**DATA RECORDS:**

-- ==== Sys2Proof/Tests/Slice0.lean ====
section
/-! SUPPORT. Tests: ill-formed terms, words written out from the layouts of R57 and the bytes of R64, the spec's worked examples, and a
witness for the hypotheses of each statement. -/

namespace Sys2Proof.Tests

open Sys2Proof Machine

-- One theorem at a time: kernel evaluations that wait for one another would each hold a thread.
set_option Elab.async false

/-! Operands of the formats, with every other field zero -/

def fa (ty : Ty) (d a : RegCode) (b c : RegCode := 0) (rm : Rm := .rne) : FA := ⟨ty, rm, 0, 0, false, false, false, 0, d, a, b, c⟩
def fi (ty : Ty) (d a : RegCode) (imm : BitVec 20) : FI := ⟨ty, .rne, 0, 0, false, false, d, a, imm⟩
def fg (ty : Ty) (a b : RegCode) (cond : Cond := .eq) : FG := ⟨ty, cond, false, false, false, a, b, 20⟩
def fm (ty : Ty) (d base index : RegCode) (off : Int := 0) (cnt : BitVec 2 := 0) : FM := ⟨ty, 0, false, false, cnt, d, base, index, off, none⟩
def fx (ty : Ty) (d a b c : RegCode) (fn : BitVec 4 := 0) : FX := ⟨ty, fn, 0, false, false, d, a, b, c, none⟩
def fe (d a b c : RegCode) (fmt : Ty := .b32) : FE := ⟨fmt, 0, 0, false, false, 0, d, a, b, c⟩
def fs (csr : BitVec 12) (fn : BitVec 4) (d a : RegCode) (imm : BitVec 20 := 0) : FS := ⟨csr, fn, d, a, imm⟩

/-! Ill-formed terms (R65) -/

theorem test_refused_form_a : ([
    -- a type that the entry does not list, a rounding mode where nothing rounds, kp on an unused field
    .iadd (fa .f32 7 5 6), .iadd (fa .i32 7 5 6 0 .rtz), .ineg { fa .i32 7 5 with kp := 2 },
    -- registers of a pair and of a quad not aligned, an unused field, fe and us on unused fields
    .iadd (fa .i64 7 10 12), .iadd (fa .i64 8 11 12), .qadd (fa .q128 8 14 16), .ineg (fa .i32 7 5 6),
    .ineg { fa .i32 7 5 with feB := true }, .ineg { fa .i32 7 5 with us := 3 },
    -- a g register past g383, a quad of g registers
    .iadd { fa .i32 7 384 6 with us := 1 }, .qadd { fa .q128 8 12 16 with us := 1 },
    -- condition and type literals, types of single entries
    .icmp (fa .i32 7 5 6 6), .icmp (fa .i32 7 5 6 16), .icmp (fa .b32 7 5 6 2), .fcmp (fa .f32 7 5 6 6), .cvt (fa .i32 7 5 0 2),
    .cvt (fa .f32 7 5 0 13), .kdq (fa .f64 8 12 5 6), .fdiv (fa .f16 7 5 6), .iabs (fa .n32 7 5), .imadw (fa .i64 8 10 12 14),
    .qinv (fa .i64 8 12), .lea (fa .i16 8 10 5 6), .flgr (fa .n32 7 0)].all fun (i : Instr) => !wfBool i) = true := by decide +kernel

theorem test_refused_forms_i_g : ([
    .iaddImm { fi .i32 7 5 1 with kp := 2 }, .iaddImm (fi .f32 7 5 1), .iaddImm { fi .i32 7 384 1 with usA := true }, .movi (fi .f32 7 0 1),
    .movi (fi .i32 7 5 1), .movh (fi .i32 7 5 1), .leaImm (fi .i64 8 10 1), .bfxImm (fi .i32 7 5 0x80), .bfxImm (fi .i32 7 5 0x8000),
    .icmpImm (fi .i32 7 5 0x60000), .icmpImm (fi .b32 7 5 0x20000), .flgc (fi .b32 7 0 32),
    .gcmp (fg .b32 5 6 .lt), .gcmp (fg .q128 8 12), .gz (fg .i32 5 0 .ne), .gz (fg .i32 5 6), .grng (fg .i32 5 7), .grng (fg .f64 8 10),
    .gcmp { fg .i32 5 384 with usB := true }, .gflg (fg .i32 0 5), .gflgImm (fg .b32 0 32), .gfull { fg .b32 5 0 with feA := true }].all
    fun (i : Instr) => !wfBool i) = true := by decide +kernel

theorem test_refused_form_m : ([
    -- cnt 3, a span over the end of its class, v0 for several values, fe(data) on LD, orderings, P words
    .ld (fm .i32 8 2 0 0 3), .ld (fm .i32 1014 2 0 0 2), .ld (fm .i32 1022 2 0 0 2), .ld (fm .i32 0 2 0 0 1), .ld { fm .i32 8 2 0 with feData := true },
    .ld { fm .i32 8 2 0 with pre := some ⟨.rel, .dev, .generic, .dflt, .dflt⟩ }, .st { fm .i32 8 2 0 with pre := some ⟨.acq, .dev, .generic, .dflt, .dflt⟩ },
    .pref { fm .i32 0 2 0 with pre := some ⟨.sc, .dev, .generic, .dflt, .dflt⟩ }, .ptog { fm .n64 6 2 0 with pre := some ⟨.plain, .dev, .generic, .dflt, .dflt⟩ },
    .ld (fm .i32 8 3 0), .st (fm .i64 9 2 0), .pref (fm .i32 0 2 0 0 1), .pref (fm .i32 5 2 0), .ptog (fm .n64 7 2 0), .fence (fm .b32 0 0 0 8), .fence (fm .i32 0 0 0),
    .waitv (fm .i16 5 2 0), .waitv (fm .b32 5 2 0 0 2), .publish (fm .i64 6 8 0), .publish (fm .n64 6 8 5),
    .publish { fm .n64 6 8 0 with pre := some ⟨.acq, .dev, .generic, .dflt, .dflt⟩ }, .atomAdd (fm .i32 1016 2 5), .atomAdd (fm .f32 5 2 6),
    .atomAnd (fm .f64 6 2 8), .atomFadd (fm .i32 5 2 6), .atomCas (fm .i32 5 2 7), .atomAdd (fm .i32 5 2 6 0 1)].all
    fun (i : Instr) => !wfBool i) = true := by decide +kernel

theorem test_refused_forms_x_e_s : ([
    .shfl (fx .f32 5 6 7 0 4), .shfl (fx .f32 5 6 7 8), .shfl (fx .q128 8 12 7 0), .xred (fx .i32 5 6 0 0 6), .xred (fx .b32 5 6 0 0),
    .xred (fx .i32 5 6 0 8), .xred (fx .f32 5 6 0 0x30), .xred (fx .n32 5 0 0 0 8), .vote (fx .n32 5 6 0 0 4), .vote (fx .n64 6 8 0 0), .vote (fx .n32 5 6 0 8),
    .gbar (fx .b32 0 0 0 4), .grank (fx .b32 5 0 0 4), .gset (fx .f64 384 8 0 0), .gset (fx .f64 381 8 0 0), .gset (fx .i16 5 8 0 0), .gnew (fx .b32 1016 5 6 0),
    .shfl { fx .f32 5 6 7 0 with pre := some ⟨.plain, .dev, .generic, .dflt, .dflt⟩ }, .ldx (fx .b32 0 2 5 6 9), .ldx (fx .b32 0 3 5 6),
    .mma (fe 0 5 6 7 .i32), .mma (fe 8 5 6 7 .f32), .mdrn (fe 0 5 0 7 .bf16), .mlda (fe 0 5 0 0 .f16), .mzero (fe 0 0 0 0 .f32), .mma { fe 0 5 6 7 .f32 with fn := 1 },
    .cpygo { fe 0 5 6 0 with acc := 1 }, .binit (fe 0 5 6 7), .barv (fe 1016 5 0 0),
    .csrr (fs 0x004 0 5 0), .csrr (fs 0x003 0 5 0), .csrw (fs 0x001 0 0 5), .csrw (fs 0x003 0 0 5), .csrwImm (fs 0x003 1 0 0), .fill (fs 0 0 0 0),
    .fill (fs 0 0 1016 0), .waitf (fs 0 0 12 0 17), .waitf (fs 0 0 1010 0 8), .waitf (fs 0 0 12 0 0), .prog (fs 0 0 0 0 16), .launch (fs 0 0 5 20 8),
    .launch (fs 0 0 5 21 0), .nop (fs 0 0 0 0 1), .trap (fs 1 0 0 0), .tretSkip (fs 0 0 0 0), .yield (fs 0 1 0 0)].all
    fun (i : Instr) => !wfBool i) = true := by decide +kernel

/-! Decoding: one word of each constructor -/

theorem test_decode_thread_control : ([
  0x0000000000000000,
  0x0100000000012345,
  0x0200000000000000,
  0x0200010000000000,
  0x0320000180000000,
  0x0400300000800000,
  0x0400210000008000,
  0x050000FDC0000000,
  0x0600000040000000,
  0x0700000300000010,
  0x080000FE40000000,
  0x08000100C0000000,
  0x090000000000000F,
  0x0A00000000000000,
  0x0B00000141400007].map fun w => (decodeWord w).toOption) = [
  some (.nop ⟨0x0, 0, 0, 0, 0x0⟩),
  some (.trap ⟨0x0, 0, 0, 0, 0x12345⟩),
  some (.tretRe ⟨0x0, 0, 0, 0, 0x0⟩),
  some (.tretSkip ⟨0x0, 1, 0, 0, 0x0⟩),
  some (.csrr ⟨0x200, 0, 6, 0, 0x0⟩),
  some (.csrw ⟨0x3, 0, 0, 8, 0x0⟩),
  some (.csrwImm ⟨0x2, 1, 0, 0, 0x8000⟩),
  some (.fill ⟨0x0, 0, 1015, 0, 0x0⟩),
  some (.void ⟨0x0, 0, 1, 0, 0x0⟩),
  some (.waitf ⟨0x0, 0, 12, 0, 0x10⟩),
  some (.chkerr ⟨0x0, 0, 1017, 0, 0x0⟩),
  some (.chkerrAbort ⟨0x0, 1, 3, 0, 0x0⟩),
  some (.prog ⟨0x0, 0, 0, 0, 0xF⟩),
  some (.yield ⟨0x0, 0, 0, 0, 0x0⟩),
  some (.launch ⟨0x0, 0, 5, 20, 0x7⟩)] := by decide +kernel

theorem test_decode_integer : ([
  0x10100101D7F01800,
  0x1180600200AFF800,
  0x12610001C0501800,
  0x1340100200A03000,
  0x14200301C0501809,
  0x1570040500501816,
  0x16300001C0501800,
  0x17500801C0501800,
  0x1840000200A00000,
  0x19300001C0500000,
  0x1A30020781F01000,
  0x1B700001C0501800,
  0x1C20000501505800,
  0x1D60000501505800].map fun w => (decodeWord w).toOption) = [
  some (.iadd ⟨.i8, .rne, 0, 0, false, false, false, 1, 7, 383, 6, 0⟩),
  some (.isub ⟨.n64, .rne, 0, 3, false, false, false, 0, 8, 10, 1022, 0⟩),
  some (.imul ⟨.n16, .rne, 2, 0, false, false, false, 0, 7, 5, 6, 0⟩),
  some (.imulh ⟨.i64, .rne, 0, 0, true, false, false, 0, 8, 10, 12, 0⟩),
  some (.imad ⟨.i16, .rne, 0, 0, false, false, false, 3, 7, 5, 6, 9⟩),
  some (.imadw ⟨.n32, .rne, 0, 0, false, false, true, 0, 20, 5, 6, 22⟩),
  some (.idiv ⟨.i32, .rne, 0, 0, false, false, false, 0, 7, 5, 6, 0⟩),
  some (.irem ⟨.n8, .rne, 0, 0, false, true, false, 0, 7, 5, 6, 0⟩),
  some (.ineg ⟨.i64, .rne, 0, 0, false, false, false, 0, 8, 10, 0, 0⟩),
  some (.iabs ⟨.i32, .rne, 0, 0, false, false, false, 0, 7, 5, 0, 0⟩),
  some (.imin ⟨.i32, .rne, 0, 0, false, false, false, 2, 30, 31, 4, 0⟩),
  some (.imax ⟨.n32, .rne, 0, 0, false, false, false, 0, 7, 5, 6, 0⟩),
  some (.iadds ⟨.i16, .rne, 0, 0, false, false, false, 0, 20, 21, 22, 0⟩),
  some (.isubs ⟨.n16, .rne, 0, 0, false, false, false, 0, 20, 21, 22, 0⟩)] := by decide +kernel

theorem test_decode_bits : ([
  0x1E000001C0501800,
  0x1F80000200A03000,
  0x20100001C0501800,
  0x2100000240902800,
  0x2280000501601400,
  0x23100001C0501800,
  0x2440000501601C00,
  0x25000001C0501800,
  0x26300001C0501800,
  0x2780000200A03005,
  0x28800001C1600000,
  0x2980000781600000,
  0x2A200001C0500000,
  0x2B100001C0500000,
  0x2C700001C0501805,
  0x2D40000200A03005,
  0x2EE0000200C00000,
  0x2F70000200A01406].map fun w => (decodeWord w).toOption) = [
  some (.and ⟨.b32, .rne, 0, 0, false, false, false, 0, 7, 5, 6, 0⟩),
  some (.or ⟨.n64, .rne, 0, 0, false, false, false, 0, 8, 10, 12, 0⟩),
  some (.xor ⟨.i8, .rne, 0, 0, false, false, false, 0, 7, 5, 6, 0⟩),
  some (.andn ⟨.b32, .rne, 0, 0, false, false, false, 0, 9, 9, 10, 0⟩),
  some (.lsl ⟨.n64, .rne, 0, 0, false, false, false, 0, 20, 22, 5, 0⟩),
  some (.lsr ⟨.i8, .rne, 0, 0, false, false, false, 0, 7, 5, 6, 0⟩),
  some (.asr ⟨.i64, .rne, 0, 0, false, false, false, 0, 20, 22, 7, 0⟩),
  some (.rot ⟨.b32, .rne, 0, 0, false, false, false, 0, 7, 5, 6, 0⟩),
  some (.bfx ⟨.i32, .rne, 0, 0, false, false, false, 0, 7, 5, 6, 0⟩),
  some (.bfi ⟨.n64, .rne, 0, 0, false, false, false, 0, 8, 10, 12, 5⟩),
  some (.popc ⟨.n64, .rne, 0, 0, false, false, false, 0, 7, 22, 0, 0⟩),
  some (.clz ⟨.n64, .rne, 0, 0, false, false, false, 0, 30, 22, 0, 0⟩),
  some (.ctz ⟨.i16, .rne, 0, 0, false, false, false, 0, 7, 5, 0, 0⟩),
  some (.brev ⟨.i8, .rne, 0, 0, false, false, false, 0, 7, 5, 0, 0⟩),
  some (.icmp ⟨.n32, .rne, 0, 0, false, false, false, 0, 7, 5, 6, 5⟩),
  some (.sel ⟨.i64, .rne, 0, 0, false, false, false, 0, 8, 10, 12, 5⟩),
  some (.mov ⟨.q128, .rne, 0, 0, false, false, false, 0, 8, 12, 0, 0⟩),
  some (.lea ⟨.n32, .rne, 0, 0, false, false, false, 0, 8, 10, 5, 6⟩)] := by decide +kernel

theorem test_decode_immediates : ([
  0x30700001405FFFFF,
  0x312000050150000B,
  0x321080014060007F,
  0x33700001405FFFFF,
  0x340008014C8000FF,
  0x3580000180800001,
  0x3620000140608000,
  0x3730000140607F7F,
  0x3840000180800028,
  0x3900100140600003,
  0x3A40000501600046,
  0x3B50000140600009,
  0x3C3000014062FFFF,
  0x3D80400A00200030,
  0x3E8000FE80000001,
  0x3F000001405ABCDE,
  0x5B0000014000001F].map fun w => (decodeWord w).toOption) = [
  some (.iaddImm ⟨.n32, .rne, 0, 0, false, false, 5, 5, 0xFFFFF⟩),
  some (.imulImm ⟨.i16, .rne, 0, 0, false, false, 20, 21, 0xB⟩),
  some (.iminImm ⟨.i8, .rne, 1, 0, false, false, 5, 6, 0x7F⟩),
  some (.imaxImm ⟨.n32, .rne, 0, 0, false, false, 5, 5, 0xFFFFF⟩),
  some (.andImm ⟨.b32, .rne, 0, 0, false, true, 5, 200, 0xFF⟩),
  some (.orImm ⟨.n64, .rne, 0, 0, false, false, 6, 8, 0x1⟩),
  some (.xorImm ⟨.i16, .rne, 0, 0, false, false, 5, 6, 0x8000⟩),
  some (.bfxImm ⟨.i32, .rne, 0, 0, false, false, 5, 6, 0x7F7F⟩),
  some (.lslImm ⟨.i64, .rne, 0, 0, false, false, 6, 8, 0x28⟩),
  some (.lsrImm ⟨.b32, .rne, 0, 0, true, false, 5, 6, 0x3⟩),
  some (.asrImm ⟨.i64, .rne, 0, 0, false, false, 20, 22, 0x46⟩),
  some (.rotImm ⟨.n8, .rne, 0, 0, false, false, 5, 6, 0x9⟩),
  some (.icmpImm ⟨.i32, .rne, 0, 0, false, false, 5, 6, 0x2FFFF⟩),
  some (.leaImm ⟨.n64, .rne, 0, 2, false, false, 40, 2, 0x30⟩),
  some (.movi ⟨.n64, .rne, 0, 0, false, false, 1018, 0, 0x1⟩),
  some (.movh ⟨.b32, .rne, 0, 0, false, false, 5, 5, 0xABCDE⟩),
  some (.flgc ⟨.b32, .rne, 0, 0, false, false, 5, 0, 0x1F⟩)] := by decide +kernel

theorem test_decode_float : ([
  0x40B40001C0501800,
  0x41CA000200A03000,
  0x42A80001C0501800,
  0x43920001C0501809,
  0x44C6000200A0300E,
  0x45B00001C0501800,
  0x4690020501501C00,
  0x47C0000200A00000,
  0x48A00001C0500000,
  0x49C0000A02A0B000,
  0x4AB0000501505802,
  0x4BC0000501600000,
  0x4CB00001C0501800,
  0x4DC4000200A00000,
  0x4EB00001C0500000,
  0x4FC0000200A00000,
  0x59920001C0500000,
  0x5A000001C0000000].map fun w => (decodeWord w).toOption) = [
  some (.fadd ⟨.f32, .rup, 0, 0, false, false, false, 0, 7, 5, 6, 0⟩),
  some (.fsub ⟨.f64, .rod, 0, 0, false, false, false, 0, 8, 10, 12, 0⟩),
  some (.fmul ⟨.bf16, .rna, 0, 0, false, false, false, 0, 7, 5, 6, 0⟩),
  some (.fma ⟨.f16, .rtz, 0, 0, false, false, false, 0, 7, 5, 6, 9⟩),
  some (.fnma ⟨.f64, .rdn, 0, 0, false, false, false, 0, 8, 10, 12, 14⟩),
  some (.fmin ⟨.f32, .rne, 0, 0, false, false, false, 0, 7, 5, 6, 0⟩),
  some (.fmax ⟨.f16, .rne, 0, 0, false, false, false, 2, 20, 21, 7, 0⟩),
  some (.fabs ⟨.f64, .rne, 0, 0, false, false, false, 0, 8, 10, 0, 0⟩),
  some (.fneg ⟨.bf16, .rne, 0, 0, false, false, false, 0, 7, 5, 0, 0⟩),
  some (.fcps ⟨.f64, .rne, 0, 0, false, false, false, 0, 40, 42, 44, 0⟩),
  some (.fcmp ⟨.f32, .rne, 0, 0, false, false, false, 0, 20, 21, 22, 2⟩),
  some (.fcls ⟨.f64, .rne, 0, 0, false, false, false, 0, 20, 22, 0, 0⟩),
  some (.fdiv ⟨.f32, .rne, 0, 0, false, false, false, 0, 7, 5, 6, 0⟩),
  some (.fsqrt ⟨.f64, .rup, 0, 0, false, false, false, 0, 8, 10, 0, 0⟩),
  some (.frcp ⟨.f32, .rne, 0, 0, false, false, false, 0, 7, 5, 0, 0⟩),
  some (.frsq ⟨.f64, .rne, 0, 0, false, false, false, 0, 8, 10, 0, 0⟩),
  some (.frnd ⟨.f16, .rtz, 0, 0, false, false, false, 0, 7, 5, 0, 0⟩),
  some (.flgr ⟨.b32, .rne, 0, 0, false, false, false, 0, 7, 0, 0, 0⟩)] := by decide +kernel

**GOAL OF THE EXERCISE:** Go through the records above and copy every line with the word "xred".

**SOLVED PROBLEM:**
    .shfl (fx .f32 5 6 7 0 4), .shfl (fx .f32 5 6 7 8), .shfl (fx .q128 8 12 7 0), .xred (fx .i32 5 6 0 0 6), .xred (fx .b32 5 6 0 0),
    .xred (fx .i32 5 6 0 8), .xred (fx .f32 5 6 0 0x30), .xred (fx .n32 5 0 0 0 8), .vote (fx .n32 5 6 0 0 4), .vote (fx .n64 6 8 0 0), .vote (fx .n32 5 6 0 8),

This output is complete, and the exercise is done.